-- ==== Sys2Proof/Machine/Codes.lean ====
section
/-! DEFINITION. The codes that the registers and records use for what the data name, and what is read off a datum directly. -/

namespace Sys2Proof.Machine

/-- AI_STAT.STATE code. -/
def AiState.code : AiState → Nat
  | .off => 0
  | .settling => 1
  | .valid => 2
  | .fault => 3

/-- CAN_CFG.ROLE code. -/
def CanRole.code : CanRole → Nat
  | .off => 0
  | .normal => 1
  | .listen => 2

/-- Entry of the matrix at (CYC, column), 0xFF where the Chart leaves the matrix out (R391). -/
def CanCfg.entry (c : CanCfg) (cyc col : Nat) : Nat := c.matrix.getD (32 * cyc + col) 0xFF

/-- Data bytes of a DLC (R376). -/
def canDlcLen (fdf : Bool) (dlc : Nat) : Nat :=
  if dlc ≤ 8 then dlc
  else if fdf = false then 8
  else if dlc = 9 then 12 else if dlc = 10 then 16 else if dlc = 11 then 20 else if dlc = 12 then 24
  else if dlc = 13 then 32 else if dlc = 14 then 48 else 64

/-- CAN_ERR.LEC code (R406). -/
def CanErr.code : CanErr → Nat
  | .stuff => 1
  | .form => 2
  | .ack => 3
  | .bit1 => 4
  | .bit0 => 5
  | .crc => 6

/-- CH_CFG.TYPE code. -/
def ChType.code : ChType → Nat
  | .azimuth => 0
  | .tunnel => 1
  | .mainRudder => 2
  | .shaft => 3

/-- Larger of N_MAX and |N_MIN| (R220). -/
def ChanChart.nAbs (c : ChanChart) : Rat := max c.nMax (-c.nMin)

/-- CH_STATE.STATE code. -/
def ChState.code : ChState → Nat
  | .unused => 0
  | .offline => 1
  | .notReady => 2
  | .online => 3
  | .draining => 4
  | .stopped => 5
  | .fault => 6
  | .noEngine => 7

/-- Index of a reference input in CLK_REF (R558). -/
def RefIn.idx : RefIn → Nat
  | .refA => 0
  | .refB => 1

/-- CLK_REF.CAUSE code (R560). -/
def TripCause.code : TripCause → Nat
  | .edge => 1
  | .period => 2
  | .freq => 3
  | .expect => 4

/-- Index in PWR_IN (R582). -/
def Supply.idx : Supply → Nat
  | .core => 0
  | .io => 1
  | .ana => 2

/-- Writing operations (R418). -/
def RapOp.writes : RapOp → Bool
  | .read _ _ => false
  | .safetyChallenge => false
  | .badCount op => decide (op ≠ 1) && decide (op ≠ 4)
  | _ => true

/-- Length of a record in bytes, header included (R521). -/
def LogRec.bytes (r : LogRec) : Nat := 16 + 4 * ((r.payload.length + 3) / 4)

/-- Bytes of a block taken by records (R525). -/
def LogBlock.used (b : LogBlock) : Nat := (b.recs.map LogRec.bytes).sum

/-- Severity of an event's records: the Chart's SEV(e), else the default of R529. -/
def LogChart.sevOf (c : LogChart) (e : Nat) : Nat :=
  match c.sev.lookup e with
  | some v => v
  | none =>
    if 0xE0 ≤ e ∧ e ≤ 0xEA then 7
    else if (0x08 ≤ e ∧ e ≤ 0x0F) ∨ (0x60 ≤ e ∧ e ≤ 0x67) then 6
    else 3

/-- SLOT_STAT.KIND code. -/
def RefKind.code : RefKind → Nat
  | .position => 0
  | .heading => 1
  | .motion => 2
  | .wind => 3

/-- Kind of a slot by its global number (R113). -/
def kindOf (s : Nat) : RefKind :=
  if s < 12 then .position else if s < 20 then .heading else if s < 26 then .motion else .wind

/-- SLOT_STAT.TIME_MODE code. -/
def TimeMode.code : TimeMode → Nat
  | .chron => 0
  | .arrival => 1
  | .sensor => 2

/-- Width in bytes of a field map. -/
def ByteMap.width (m : ByteMap) : Nat := if m.ty % 4 = 0 then 1 else if m.ty % 4 = 1 then 2 else 4

/-- SLOT_STAT.STATE code. -/
def SlotState.code : SlotState → Nat
  | .unused => 0
  | .waiting => 1
  | .admitting => 2
  | .admitted => 3
  | .suspect => 4
  | .rejected => 5
  | .deselected => 6

/-- RED_ROLE.ROLE code (R442). -/
def Role.code : Role → Nat
  | .none => 0
  | .boot => 1
  | .active => 2
  | .standby => 3
  | .resync => 4
  | .failed => 5
  | .lubber => 6

/-- RED_LAST.CAUSE code. -/
def TakeCause.code : TakeCause → Nat
  | .peerFailed => 1
  | .peerSupply => 2
  | .peerStall => 3
  | .peerCoast => 4
  | .peerDegraded => 5
  | .hostSwitchover => 6
  | .peerLubber => 7
  | .takeBack => 8
  | .cold => 9
  | .fromLubber => 10

/-- SF_SO_HOLD code (R482, R516). -/
def HoldCause.code : HoldCause → Nat
  | .none => 0
  | .config => 1
  | .switch => 2
  | .binnacle => 3
  | .fb => 4
  | .disc => 5
  | .demand => 6
  | .reset => 7
  | .restart => 8
  | .notConfigured => 15

/-- ANT_CH.SYS code (R303). -/
def GnssSys.code : GnssSys → Nat
  | .gps => 1
  | .gal => 2
  | .bds => 3

/-- ANT_CH.STATE code. -/
def TrkState.code : TrkState → Nat
  | .idle => 0
  | .pullIn => 1
  | .codeLock => 2
  | .phaseLock => 3

/-- BOOT_CAUSE.CAUSE code (R102). -/
def StartCause.code : StartCause → Nat
  | .powerOn => 1
  | .hostRestart => 2
  | .failedStartRetry => 3
  | .laneFailRestart => 4
  | .supplyReset => 5

end Sys2Proof.Machine
end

## EXERCISE OBJECTIVE:
The response should consist of all the entries, set down exactly.

## EXPECTED ANSWER:
-- ==== Sys2Proof/Machine/Codes.lean ====
section
/-! DEFINITION. The codes that the registers and records use for what the data name, and what is read off a datum directly. -/

namespace Sys2Proof.Machine

/-- AI_STAT.STATE code. -/
def AiState.code : AiState → Nat
  | .off => 0
  | .settling => 1
  | .valid => 2
  | .fault => 3

/-- CAN_CFG.ROLE code. -/
def CanRole.code : CanRole → Nat
  | .off => 0
  | .normal => 1
  | .listen => 2

/-- Entry of the matrix at (CYC, column), 0xFF where the Chart leaves the matrix out (R391). -/
def CanCfg.entry (c : CanCfg) (cyc col : Nat) : Nat := c.matrix.getD (32 * cyc + col) 0xFF

/-- Data bytes of a DLC (R376). -/
def canDlcLen (fdf : Bool) (dlc : Nat) : Nat :=
  if dlc ≤ 8 then dlc
  else if fdf = false then 8
  else if dlc = 9 then 12 else if dlc = 10 then 16 else if dlc = 11 then 20 else if dlc = 12 then 24
  else if dlc = 13 then 32 else if dlc = 14 then 48 else 64

/-- CAN_ERR.LEC code (R406). -/
def CanErr.code : CanErr → Nat
  | .stuff => 1
  | .form => 2
  | .ack => 3
  | .bit1 => 4
  | .bit0 => 5
  | .crc => 6

/-- CH_CFG.TYPE code. -/
def ChType.code : ChType → Nat
  | .azimuth => 0
  | .tunnel => 1
  | .mainRudder => 2
  | .shaft => 3

/-- Larger of N_MAX and |N_MIN| (R220). -/
def ChanChart.nAbs (c : ChanChart) : Rat := max c.nMax (-c.nMin)

/-- CH_STATE.STATE code. -/
def ChState.code : ChState → Nat
  | .unused => 0
  | .offline => 1
  | .notReady => 2
  | .online => 3
  | .draining => 4
  | .stopped => 5
  | .fault => 6
  | .noEngine => 7

/-- Index of a reference input in CLK_REF (R558). -/
def RefIn.idx : RefIn → Nat
  | .refA => 0
  | .refB => 1

/-- CLK_REF.CAUSE code (R560). -/
def TripCause.code : TripCause → Nat
  | .edge => 1
  | .period => 2
  | .freq => 3
  | .expect => 4

/-- Index in PWR_IN (R582). -/
def Supply.idx : Supply → Nat
  | .core => 0
  | .io => 1
  | .ana => 2

/-- Writing operations (R418). -/
def RapOp.writes : RapOp → Bool
  | .read _ _ => false
  | .safetyChallenge => false
  | .badCount op => decide (op ≠ 1) && decide (op ≠ 4)
  | _ => true

/-- Length of a record in bytes, header included (R521). -/
def LogRec.bytes (r : LogRec) : Nat := 16 + 4 * ((r.payload.length + 3) / 4)

/-- Bytes of a block taken by records (R525). -/
def LogBlock.used (b : LogBlock) : Nat := (b.recs.map LogRec.bytes).sum

/-- Severity of an event's records: the Chart's SEV(e), else the default of R529. -/
def LogChart.sevOf (c : LogChart) (e : Nat) : Nat :=
  match c.sev.lookup e with
  | some v => v
  | none =>
    if 0xE0 ≤ e ∧ e ≤ 0xEA then 7
    else if (0x08 ≤ e ∧ e ≤ 0x0F) ∨ (0x60 ≤ e ∧ e ≤ 0x67) then 6
    else 3

/-- SLOT_STAT.KIND code. -/
def RefKind.code : RefKind → Nat
  | .position => 0
  | .heading => 1
  | .motion => 2
  | .wind => 3

/-- Kind of a slot by its global number (R113). -/
def kindOf (s : Nat) : RefKind :=
  if s < 12 then .position else if s < 20 then .heading else if s < 26 then .motion else .wind

/-- SLOT_STAT.TIME_MODE code. -/
def TimeMode.code : TimeMode → Nat
  | .chron => 0
  | .arrival => 1
  | .sensor => 2

/-- Width in bytes of a field map. -/
def ByteMap.width (m : ByteMap) : Nat := if m.ty % 4 = 0 then 1 else if m.ty % 4 = 1 then 2 else 4

/-- SLOT_STAT.STATE code. -/
def SlotState.code : SlotState → Nat
  | .unused => 0
  | .waiting => 1
  | .admitting => 2
  | .admitted => 3
  | .suspect => 4
  | .rejected => 5
  | .deselected => 6

/-- RED_ROLE.ROLE code (R442). -/
def Role.code : Role → Nat
  | .none => 0
  | .boot => 1
  | .active => 2
  | .standby => 3
  | .resync => 4
  | .failed => 5
  | .lubber => 6

/-- RED_LAST.CAUSE code. -/
def TakeCause.code : TakeCause → Nat
  | .peerFailed => 1
  | .peerSupply => 2
  | .peerStall => 3
  | .peerCoast => 4
  | .peerDegraded => 5
  | .hostSwitchover => 6
  | .peerLubber => 7
  | .takeBack => 8
  | .cold => 9
  | .fromLubber => 10

/-- SF_SO_HOLD code (R482, R516). -/
def HoldCause.code : HoldCause → Nat
  | .none => 0
  | .config => 1
  | .switch => 2
  | .binnacle => 3
  | .fb => 4
  | .disc => 5
  | .demand => 6
  | .reset => 7
  | .restart => 8
  | .notConfigured => 15

/-- ANT_CH.SYS code (R303). -/
def GnssSys.code : GnssSys → Nat
  | .gps => 1
  | .gal => 2
  | .bds => 3

/-- ANT_CH.STATE code. -/
def TrkState.code : TrkState → Nat
  | .idle => 0
  | .pullIn => 1
  | .codeLock => 2
  | .phaseLock => 3

/-- BOOT_CAUSE.CAUSE code (R102). -/
def StartCause.code : StartCause → Nat
  | .powerOn => 1
  | .hostRestart => 2
  | .failedStartRetry => 3
  | .laneFailRestart => 4
  | .supplyReset => 5

end Sys2Proof.Machine
end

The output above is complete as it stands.